**AIM OF THE EXERCISE:** Below are some records. Say how many of their lines contain the string "failedWith", and give nothing but the number.

**DATASET EXCERPTS:**
⁂
/-- Settles O51: the entry and the plain exit as plain changes of the rank, the exit with a STOP pending by what the STOP does. -/
theorem powerDownEntryAndExitIssued : Obligations.PowerDownEntryAndExitIssued := by
  intro s arb
  refine ⟨fun granted awake => ?_, fun granted => ⟨fun unstopped awake => ?_, fun stop => ?_⟩⟩
  · obtain ⟨holds, raised, issued⟩ := s.issuePowerDownEntry_eq awake
    obtain ⟨raises, unit, bare⟩ := State.settled_issue issued raised rfl
    refine ⟨_, exec_powerDownEntryIssued granted, raises, by rw [issued]; exact State.settle_idle nofun, ?_⟩
    rw [unit, bare]
    rfl
  · obtain ⟨holds, raised, issued⟩ := s.issuePowerDownExit_eq awake unstopped
    obtain ⟨raises, unit, bare⟩ := State.settled_issue issued raised rfl
    refine ⟨_, exec_powerDownExitIssued granted, raises, ?_⟩
    rw [unit, bare]
    rfl
  · obtain ⟨holds, raised, issued⟩ := s.issuePowerDownExit_stop stop
    have ends := State.stopIssued { s with holds := holds, arbiter := { s.arbiter with commandBus := some .powerDownExit } }
    rw [← issued] at ends
    obtain ⟨i, rank⟩ := ends.rank
    have driven : SameBut [.holds, .arbiter] s
        { s with holds := holds, arbiter := { s.arbiter with commandBus := some .powerDownExit } } := fun x hx => by
      cases x <;> first | rfl | exact absurd hx (by decide)
    exact ⟨_, exec_powerDownExitIssued granted, raised _ ends.holds, ends.arbiter, by rw [rank], by rw [rank], ends.purposes,
      ends.entries, ends.sent, (driven.mono (by decide)).trans (ends.rest.mono (by decide))⟩

end Sys2Proof.Proofs
end

section
/-! PROOFS. A short calibration that becomes due, and the issue of a refresh, which can make one due (R34, R75, R95, R97, R99, R108): O49. -/

namespace Sys2Proof.Machine

/-! ### A short calibration that becomes due (R108) -/

/-- A short calibration becomes due where none was by the addition of CALIBRATE. -/
theorem State.shortCalibrationDue_eq {s : State} (undue : s.calibration.shortDue = false) :
    s.shortCalibrationDue =
      State.addPurpose { s with calibration := { s.calibration with shortDue := true } } .calibrate false := by
  simp only [State.shortCalibrationDue, undue, Bool.false_eq_true, if_false]

theorem State.shortCalibrationDue_of_due {s : State} (due : s.calibration.shortDue = true) : s.shortCalibrationDue = s := by
  simp only [State.shortCalibrationDue, due, if_true]

theorem State.shortCalibrationDue_calibration (s : State) :
    s.shortCalibrationDue.calibration = { s.calibration with shortDue := true } := by
  cases due : s.calibration.shortDue with
  | true => rw [State.shortCalibrationDue_of_due due, ← due]
  | false => simp [State.shortCalibrationDue_eq due]

/-- CALIBRATE is then a purpose of the drain (R108). -/
theorem State.shortCalibrationDue_purposes {s : State} (undue : s.calibration.shortDue = false) :
    s.shortCalibrationDue.drain.purposes.calibrate = true := by
  rw [State.shortCalibrationDue_eq undue]
  exact State.addPurpose_has _ .calibrate false

/-- With no drain active one starts for it (R75, R108). -/
theorem State.shortCalibrationDue_started {s : State} (undue : s.calibration.shortDue = false) (idle : s.drain.phase = .none) :
    DrainStarted ⟨false, true, false, false⟩ false false s s.shortCalibrationDue := by
  rw [State.shortCalibrationDue_eq undue, State.addPurpose_others, if_pos idle]
  exact (State.startDrain_started _ .calibrate false).of_before rfl rfl rfl (.of_links rfl)

theorem State.shortCalibrationDue_appends (s : State) : Appends (fun _ => True) s s.shortCalibrationDue := by
  cases due : s.calibration.shortDue with
  | true => exact .of_links (by rw [State.shortCalibrationDue_of_due due])
  | false =>
    rw [State.shortCalibrationDue_eq due]
    have marked : Appends (fun _ => True) s { s with calibration := { s.calibration with shortDue := true } } := .of_links rfl
    exact marked.trans (State.addPurpose_appends _ .calibrate false)

/-- With all banks CLOSED grace end revokes nothing (R79). -/
theorem State.endGrace_of_closed {s : State} (closed : ∀ b, (s.banks.look b).state = .closed) :
    s.endGrace = (s.setDrain { s.drain with phase := .closing }).completeDrain := by
  have still : allBanks.foldl (State.graceRevoke s.drain.reason) s = s :=
    foldl_holds (fun u => u = s) _ (fun u b same => by simp only [same, State.graceRevoke, closed b]) allBanks s rfl
  rw [State.endGrace, still]

/-- With all banks CLOSED the addition of a purpose counts and records nothing (R79). -/
theorem State.addPurpose_fault {s : State} (u : Purpose) (urgent : Bool) (closed : ∀ b, (s.banks.look b).state = .closed) :
    (s.addPurpose u urgent).fault = s.fault := by
  have ended (d : Drain) : (s.setDrain d).endGrace.fault = s.fault := by
    rw [State.endGrace_of_closed (s := s.setDrain d) closed]
    simp
  unfold State.addPurpose
  split
  · simp only [State.startDrain, State.sendDrain_frame, id, s.beginDrain_eq]
    split
    · exact ended _
    · simp [State.grantsGrace]
  · rw [id, apply_ite State.fault, ended]
    exact ite_self _
  · rfl
  · rfl

theorem State.shortCalibrationDue_fault {s : State} (closed : ∀ b, (s.banks.look b).state = .closed) :
    s.shortCalibrationDue.fault = s.fault := by
  cases due : s.calibration.shortDue with
  | true => rw [State.shortCalibrationDue_of_due due]
  | false =>
    rw [State.shortCalibrationDue_eq due]
    exact State.addPurpose_fault .calibrate false closed

/-! ### The issue of a refresh (R34, R95, R97, R99) -/

theorem refreshRaises_nodup (f : Profile) : ((refreshRaises f).map Prod.fst).Nodup := by
  have fst : (refreshRaises f).map Prod.fst = allBanks.map .bankOpen ++ [.rankOperation, .command] := by
    simp [refreshRaises, Function.comp_def]
  rw [fst]
  decide

/-- A refresh paid off the balance and counted (R95). -/
def State.refreshPaid (s : State) (pullIn : Bool) : State :=
  { s with
    refresh := { s.refresh with balance := s.refresh.balance - 1 }
    fault := { s.fault with rank := { s.fault.rank with
      refreshes := s.fault.rank.refreshes + 1, pullIns := s.fault.rank.pullIns + if pullIn then 1 else 0 } } }

@[simp] theorem State.countRefresh_balance (s : State) : s.countRefresh.refresh.balance = s.refresh.balance := by
  rw [State.countRefresh, apply_ite State.refresh]
  split <;> simp

/-- The Refresh Unit's part in a refresh: paid, counted toward calibration, and REFRESH served where the balance of a service refresh
reaches 0 (R95, R99). -/
theorem State.refreshDone_eq (s : State) (pullIn : Bool) :
    s.refreshDone pullIn = if pullIn = false ∧ s.refresh.balance = 1 then (s.refreshPaid pullIn).countRefresh.dropPurpose .refresh
      else (s.refreshPaid pullIn).countRefresh := by
  have paid : State.modRankCounters { s with refresh := { s.refresh with balance := s.refresh.balance - 1 } } (fun c =>
      { c with refreshes := c.refreshes + 1, pullIns := if pullIn then c.pullIns + 1 else c.pullIns }) = s.refreshPaid pullIn := by
    cases pullIn <;> simp [State.modRankCounters, State.refreshPaid]
  have test : (!pullIn && (s.refreshPaid pullIn).countRefresh.refresh.balance == 0) = true ↔
      pullIn = false ∧ s.refresh.balance = 1 := by
    rw [State.countRefresh_balance]
    simp [State.refreshPaid, sub_eq_zero]
  simp only [State.refreshDone, paid]
  exact if_congr test rfl rfl
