/-- R46: the node window. -/
def Obligations.NodeWindow : Prop :=
  ∀ (s : State) (i k : Nat) (off : Offset), i ≤ 512 → k ≤ 3 → off.toNat = 0x4000 + 16 * i + 4 * k →
    (s.busy = false → s.nodes.toNat ≤ i → memRead off s = 0) ∧
    (∀ r, s.busy = false → i < s.nodes.toNat → s.node[i]? = some r →
      (k = 0 → (memRead off s).getLsbD 31 = r.leaf ∧ (memRead off s).extractLsb' 0 9 = r.sym ∧
        (memRead off s).extractLsb' 9 22 = 0) ∧
      (k = 1 → (memRead off s).extractLsb' 0 10 = r.left ∧ (memRead off s).extractLsb' 16 10 = r.right ∧
        (memRead off s).extractLsb' 10 6 = 0 ∧ (memRead off s).extractLsb' 26 6 = 0) ∧
      (k = 2 → memRead off s = r.weight.extractLsb' 0 32) ∧
      (k = 3 → (memRead off s).extractLsb' 0 8 = r.weight.extractLsb' 32 8 ∧ (memRead off s).extractLsb' 8 24 = 0)) ∧
    ∀ v, memWrite off v s = s

/-- R49: the two windows onto the CODE table. -/
def Obligations.CodeWindows : Prop :=
  ∀ (s : State) (sym : Nat) (e : CodeEntry) (off : Offset), sym ≤ 256 → s.code[sym]? = some e →
    (off.toNat = 0x0800 + 4 * sym →
      (s.busy = false → (memRead off s).getLsbD 31 = e.valid ∧ (memRead off s).extractLsb' 0 9 = e.len ∧
        (memRead off s).extractLsb' 9 22 = 0) ∧
      ∀ v, memWrite off v s = s) ∧
    (∀ w ≤ 7, off.toNat = 0x1000 + 32 * sym + 4 * w →
      (s.busy = false → memRead off s = e.bits.extractLsb' (32 * w) 32) ∧ ∀ v, memWrite off v s = s)

/-- Every bit of a FREQ entry reads back as written, and the other entries keep what they held (R40). -/
def Obligations.FreqReadsBack : Prop :=
  ∀ (s : State) (i : Nat) (off : Offset) (v : Word), s.busy = false → s.freq.length = 256 → i < 256 →
    off.toNat = 0x0400 + 4 * i →
    memRead off (memWrite off v s) = v ∧
      ∀ (j : Nat) (off' : Offset), j < 256 → j ≠ i → off'.toNat = 0x0400 + 4 * j →
        memRead off' (memWrite off v s) = memRead off' s

/-- R54: unmapped and misaligned offsets read 0 and ignore writes, whatever BUSY is. -/
def Obligations.UnmappedOffsets : Prop :=
  ∀ (s : State) (off : Offset) (v : Word),
    off.toNat % 4 ≠ 0 ∨ (0x0018 ≤ off.toNat ∧ off.toNat ≤ 0x03FC) ∨ (0x0C04 ≤ off.toNat ∧ off.toNat ≤ 0x0FFC) ∨
      (0x3020 ≤ off.toNat ∧ off.toNat ≤ 0x3FFC) ∨ (0x6010 ≤ off.toNat ∧ off.toNat ≤ 0xFFFC) →
    memRead off s = 0 ∧ memWrite off v s = s

/-! ### Reset (spec/70_reset_and_hazards.md) -/

/-- The reset input, in any state: the reset values of R330, and IN, OUT and MAGIC as they were (R332). The last three clauses
are the model's choice and no rule's: that the reset uses up its own turn only, and that the host's script and the answers to
come stay (log entry 4). -/
def Obligations.ResetClearsTheBlock : Prop :=
  ∀ s : State, s.turns.head? = some .reset →
    ∃ t, step s = .next t ∧
      t.busy = false ∧ t.err = false ∧ t.treeValid = false ∧ t.tableValid = false ∧ t.errcode = 0 ∧ t.drop = false ∧
      statusWord t = 0 ∧ t.pending = none ∧ t.freq = List.replicate 256 0 ∧ t.nodes = 0 ∧ t.leaves = 0 ∧ t.root = 0 ∧
      t.code = List.replicate 257 CodeEntry.empty ∧ t.inp = s.inp ∧ t.out = s.out ∧ memRead 0x0014 t = Config.magic ∧
      t.turns = s.turns.tail ∧ t.script = s.script ∧ t.answers = s.answers

/-- The reset column of R33: after a reset every offset reads 0 but MAGIC's, and so it does in the model's first state. -/
def Obligations.EveryWordReadsZeroAfterReset : Prop :=
  ∀ (s : State) (off : Offset),
    memRead off (coreReset s) = (if off = 0x0014 then Config.magic else 0) ∧
      memRead off State.reset = (if off = 0x0014 then Config.magic else 0)

/-- A reset asserted before any port call of a command abandons it (R331). Where a command makes a call after the answers
`pre`, whatever that call's answer `a` is, a reset in the place of `a` leaves the state of R330 over what the earlier calls
did: over the same IN and OUT as where that call fails and does nothing. And each command, in the states in which its first call
is reached, is abandoned before that call: no error is recorded, IN and OUT stand. Where in the list of answers the reset stands
is the model's form of the draw (log entry 5). -/
def Obligations.ResetAbandonsTheCommand : Prop :=
  (∀ (i : Instr) (s t : State) (pre post : List PortAnswer) (a : PortAnswer),
    exec i { s with answers := pre ++ a :: post } = .next t → t.answers.length ≤ post.length →
    ∃ u, exec i { s with answers := pre ++ .fails 0 :: post } = .next u ∧ u.err = true ∧ u.errcode = 11 ∧
      u.answers = post ∧ exec i { s with answers := pre ++ .resetFirst :: post } = .next (coreReset u)) ∧
  ∀ (i : Instr) (s : State) (as : List PortAnswer), firstCallReached i s → s.answers = .resetFirst :: as →
    exec i s = .next (coreReset { s with answers := as })

/-! ### NOP and CLEAR (spec/40_control.md) -/

/-- R156: NOP clears ERR and ERRCODE and changes nothing else; its word is 0. -/
def Obligations.NopClearsTheOutcome : Prop :=
  decode 0x00000000 = some .nop ∧ ∀ s : State, exec .nop s = .next { s with err := false, errcode := 0, busy := false }

/-- CLEAR (R157): what it empties, and that it leaves the rest. DROP is 0 where no write was dropped during its own busy
interval, and a draw otherwise (log entry 12). -/
def Obligations.ClearEmptiesTheTables : Prop :=
  ∀ s : State, ∃ t, exec .clear s = .next t ∧
    t = { s with
      freq := List.replicate 256 0, nodes := 0, leaves := 0, root := 0, treeValid := false
      code := List.replicate 257 CodeEntry.empty, tableValid := false, drop := t.drop, draws := t.draws
      err := false, errcode := 0, busy := false } ∧
    (s.busyDrop = false → t.drop = false ∧ t.draws = s.draws)

/-! ### BUILD (spec/41_tree_builder.md) -/

/-- BUILD succeeds in every state: it makes a tree that satisfies R47 (a) to (e), clears the CODE table, and leaves the rest
(R170, R178). -/
def Obligations.BuildMakesATree : Prop :=
  ∀ s : State, Memory.wf s → ∃ t, exec .build s = .next t ∧
    t = { s with
      node := t.node, nodes := t.nodes, leaves := t.leaves, root := t.root, heap := t.heap, treeValid := true
      code := List.replicate 257 CodeEntry.empty, tableValid := false, err := false, errcode := 0, busy := false } ∧
    WellFormedTree t ∧ BuildSymbols t ∧ Memory.wf t

/-- R171 and R177: the leaves, their order, symbols and weights, and their number; with the layout that R178 derives. -/
def Obligations.BuildLaysOutTheLeaves : Prop :=
  ∀ s : State, Memory.wf s → ∃ t : State, exec .build s = .next t ∧
    t.leaves.toNat = countedSymbols s + 1 ∧ t.nodes.toNat = 2 * countedSymbols s + 1 ∧
    t.root.toNat = 2 * countedSymbols s ∧
    (∀ k x : Nat, ((List.range 256).filter fun x => s.freq.getD x 0 ≠ 0)[k]? = some x →
      t.node[k]? = some (leafNode (BitVec.ofNat 9 x) ((s.freq.getD x 0).setWidth 40))) ∧
    t.node[countedSymbols s]? = some (leafNode 256 1) ∧
    ∀ (i : Nat) (r : Node), (usedRecords t)[i]? = some r →
      (r.leaf = true ↔ i < countedSymbols s + 1) ∧ (r.leaf = false → r.left.toNat < i ∧ r.right.toNat < i)

/-- R173 and R174: each internal record was made from the two indices with the least keys among those not merged before it,
the lesser one on the left, with the exact sum of their weights and SYM = 0. -/
def Obligations.BuildMergesTheTwoLeast : Prop :=
  ∀ s : State, Memory.wf s → ∃ t, exec .build s = .next t ∧
    ∀ (i : Nat) (r : Node), (usedRecords t)[i]? = some r → r.leaf = false →
      unmerged (usedRecords t) i r.left.toNat ∧ unmerged (usedRecords t) i r.right.toNat ∧
      keyBefore (usedRecords t) r.left.toNat r.right.toNat ∧
      (∀ j, unmerged (usedRecords t) i j → j = r.left.toNat ∨ keyBefore (usedRecords t) r.left.toNat j) ∧
      (∀ j, unmerged (usedRecords t) i j → j = r.left.toNat ∨ j = r.right.toNat ∨
        keyBefore (usedRecords t) r.right.toNat j) ∧
      r.weight.toNat =
        (weightAt (usedRecords t) r.left.toNat).toNat + (weightAt (usedRecords t) r.right.toNat).toNat ∧
      r.sym = 0

/-- The weights are exact: the root weighs 1 + Σ FREQ, which the 40 bits hold; no record weighs more, and none weighs 0
(R176). -/
def Obligations.BuildWeightsAreExact : Prop :=
  ∀ s : State, Memory.wf s → ∃ t, exec .build s = .next t ∧
    (weightAt (usedRecords t) t.root.toNat).toNat = 1 + freqTotal s ∧ 1 + freqTotal s < 2 ^ 40 ∧
    ∀ r ∈ usedRecords t, 0 < r.weight.toNat ∧ r.weight.toNat ≤ 1 + freqTotal s

/-- R179: BUILD is a function of FREQ alone. The node store is its records in use: no other holds a value (R45). -/
def Obligations.BuildDependsOnFreqAlone : Prop :=
  ∀ s u : State, Memory.wf s → Memory.wf u → u.freq = s.freq →
    ∃ t v, exec .build s = .next t ∧ exec .build u = .next v ∧
      usedRecords v = usedRecords t ∧ v.root = t.root ∧ v.nodes = t.nodes ∧ v.leaves = t.leaves

/-! ### SER, DES and the magic header (spec/42_tree_codec.md) -/

/-- R191: SER appends exactly T(ROOT) to OUT.bits, where no port call fails; nothing else changes but the answers it drew
(log entry 5). -/
def Obligations.SerWritesTheTree : Prop :=
  ∀ s : State, s.treeValid = true → WellFormedTree s → PortsSucceed s → s.out.closed = false →
    ∃ tr k, heldTree s = some tr ∧
      exec .ser s = .next (succeeded (afterCalls k { s with out := ⟨s.out.bits ++ tr.bits, false⟩ }))

/-- R192: the length of the serialized form. -/
def Obligations.SerializedLength : Prop :=
  ∀ (s : State) (tr : Sys2Proof.Machine.Tree), WellFormedTree s → heldTree s = some tr →
    tr.leafCount = s.leaves.toNat ∧ tr.bits.length = 10 * s.leaves.toNat + (s.leaves.toNat - 1) ∧
      tr.bits.length = 11 * s.leaves.toNat - 1 ∧ 10 ≤ tr.bits.length ∧ tr.bits.length ≤ 2826

/-- DES reads a serialized tree of at most 257 leaves and holds it; IN.pos is left just after it, and nothing else changes
(R193, R196). -/
def Obligations.DesReadsATree : Prop :=
  ∀ (s : State) (tr : Sys2Proof.Machine.Tree) (rest : BitString), Memory.wf s →
    remaining s = tr.bits ++ rest → tr.leafCount ≤ 257 →
    PortsSucceed s → ∃ t k, exec .des s = .next t ∧
      t = { afterCalls k s with
        inp := ⟨s.inp.bits, s.inp.pos + tr.bits.length⟩, node := t.node, nodes := t.nodes, leaves := t.leaves
        root := 0, code := List.replicate 257 CodeEntry.empty, treeValid := true, tableValid := false
        err := false, errcode := 0, busy := false } ∧
      heldTree t = some tr ∧ WellFormedTree t

/-- R194: a tree that DES has read is numbered in pre-order and weighs nothing. -/
def Obligations.DesNumbersInPreOrder : Prop :=
  ∀ s t : State, Memory.wf s → exec .des s = .next t → t.treeValid = true →
    t.root = 0 ∧ indicesAt Config.nodeCap t t.root = some (List.range t.nodes.toNat) ∧
      ∀ (i : Nat) (r : Node), (usedRecords t)[i]? = some r →
        r.weight = 0 ∧ (r.leaf = false → i < r.left.toNat ∧ i < r.right.toNat)

/-- R198: SER and DES are inverse to each other, (a) and (b). -/
def Obligations.SerAndDesAreInverse : Prop :=
  (∀ (s v : State) (S : BitString), s.treeValid = true → WellFormedTree s → PortsSucceed s → s.out.closed = false →
    exec .ser s = .next v → v.out.bits = s.out.bits ++ S →
    ∀ (u : State) (X : BitString), Memory.wf u → PortsSucceed u → u.inp = ⟨S ++ X, 0⟩ →
      ∃ t, exec .des u = .next t ∧ t.err = false ∧ t.treeValid = true ∧ t.inp = ⟨S ++ X, S.length⟩ ∧
        heldTree t = heldTree s ∧ (∀ r ∈ usedRecords t, r.weight = 0) ∧
        indicesAt Config.nodeCap t t.root = some (List.range t.nodes.toNat)) ∧
  ∀ u t : State, Memory.wf u → exec .des u = .next t → t.treeValid = true → PortsSucceed t → t.out.closed = false →
    ∃ v, exec .ser t = .next v ∧ v.err = false ∧
      v.out.bits = t.out.bits ++ (remaining u).take (t.inp.pos - u.inp.pos)

/-- A DES that fails leaves no tree and no table, has moved IN.pos forward at most, and changes neither OUT nor FREQ (R197).
Where IN ends inside a serialized tree, at most 513 of whose nodes were reached, and no call fails, it ends with E_EOS_TREE,
with IN.pos at the end and nothing else changed but the node store and the answers drawn (R193). -/
def Obligations.DesFailureLeavesNoTree : Prop :=
  (∀ s t : State, s.inp.pos ≤ s.inp.bits.length → exec .des s = .next t → t.err = true →
    t.nodes = 0 ∧ t.leaves = 0 ∧ t.root = 0 ∧ t.treeValid = false ∧ t.code = List.replicate 257 CodeEntry.empty ∧
      t.tableValid = false ∧ t.inp.bits = s.inp.bits ∧ s.inp.pos ≤ t.inp.pos ∧ t.inp.pos ≤ s.inp.bits.length ∧
      t.out = s.out ∧ t.freq = s.freq ∧ (t.errcode = 2 ∨ t.errcode = 5 ∨ t.errcode = 11)) ∧
  ∀ (s : State) (tr : Sys2Proof.Machine.Tree), Memory.wf s → PortsSucceed s → remaining s <+: tr.bits →
    remaining s ≠ tr.bits → tr.tagsIn (remaining s).length ≤ 513 →
    ∃ k store, exec .des s = .next (failedWith .eosTree { afterCalls k s with
      inp := ⟨s.inp.bits, s.inp.bits.length⟩, node := store, nodes := 0, leaves := 0, root := 0, treeValid := false
      code := List.replicate 257 CodeEntry.empty, tableValid := false })

/-- A serialized tree of more than 257 leaves, so of more than 513 nodes, ends DES with E_CAPACITY, before the tree is read to
its end; and so does any part of it, from its front, that holds a 514th tag bit: IN.pos is left just after that bit (R195). -/
def Obligations.DesRefusesOversizeTrees : Prop :=
  (∀ (s : State) (tr : Sys2Proof.Machine.Tree) (rest : BitString), Memory.wf s →
    remaining s = tr.bits ++ rest → 257 < tr.leafCount →
    PortsSucceed s → ∃ t, exec .des s = .next t ∧ t.err = true ∧ t.errcode = 5 ∧ t.treeValid = false ∧
      t.nodes = 0 ∧ t.leaves = 0 ∧ t.root = 0 ∧ s.inp.pos < t.inp.pos ∧ t.inp.pos < s.inp.pos + tr.bits.length) ∧
  ∀ (s : State) (tr : Sys2Proof.Machine.Tree) (q rest : BitString), Memory.wf s → PortsSucceed s →
    remaining s = q ++ rest → q <+: tr.bits → 513 < tr.tagsIn q.length →
    ∃ k store n, n < q.length ∧ tr.tagsIn n = 513 ∧ tr.tagsIn (n + 1) = 514 ∧
      exec .des s = .next (failedWith .capacity { afterCalls k s with
        inp := ⟨s.inp.bits, s.inp.pos + n + 1⟩, node := store, nodes := 0, leaves := 0, root := 0, treeValid := false
        code := List.replicate 257 CodeEntry.empty, tableValid := false })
⁂
**ANSWER TO THIS TASK:** 2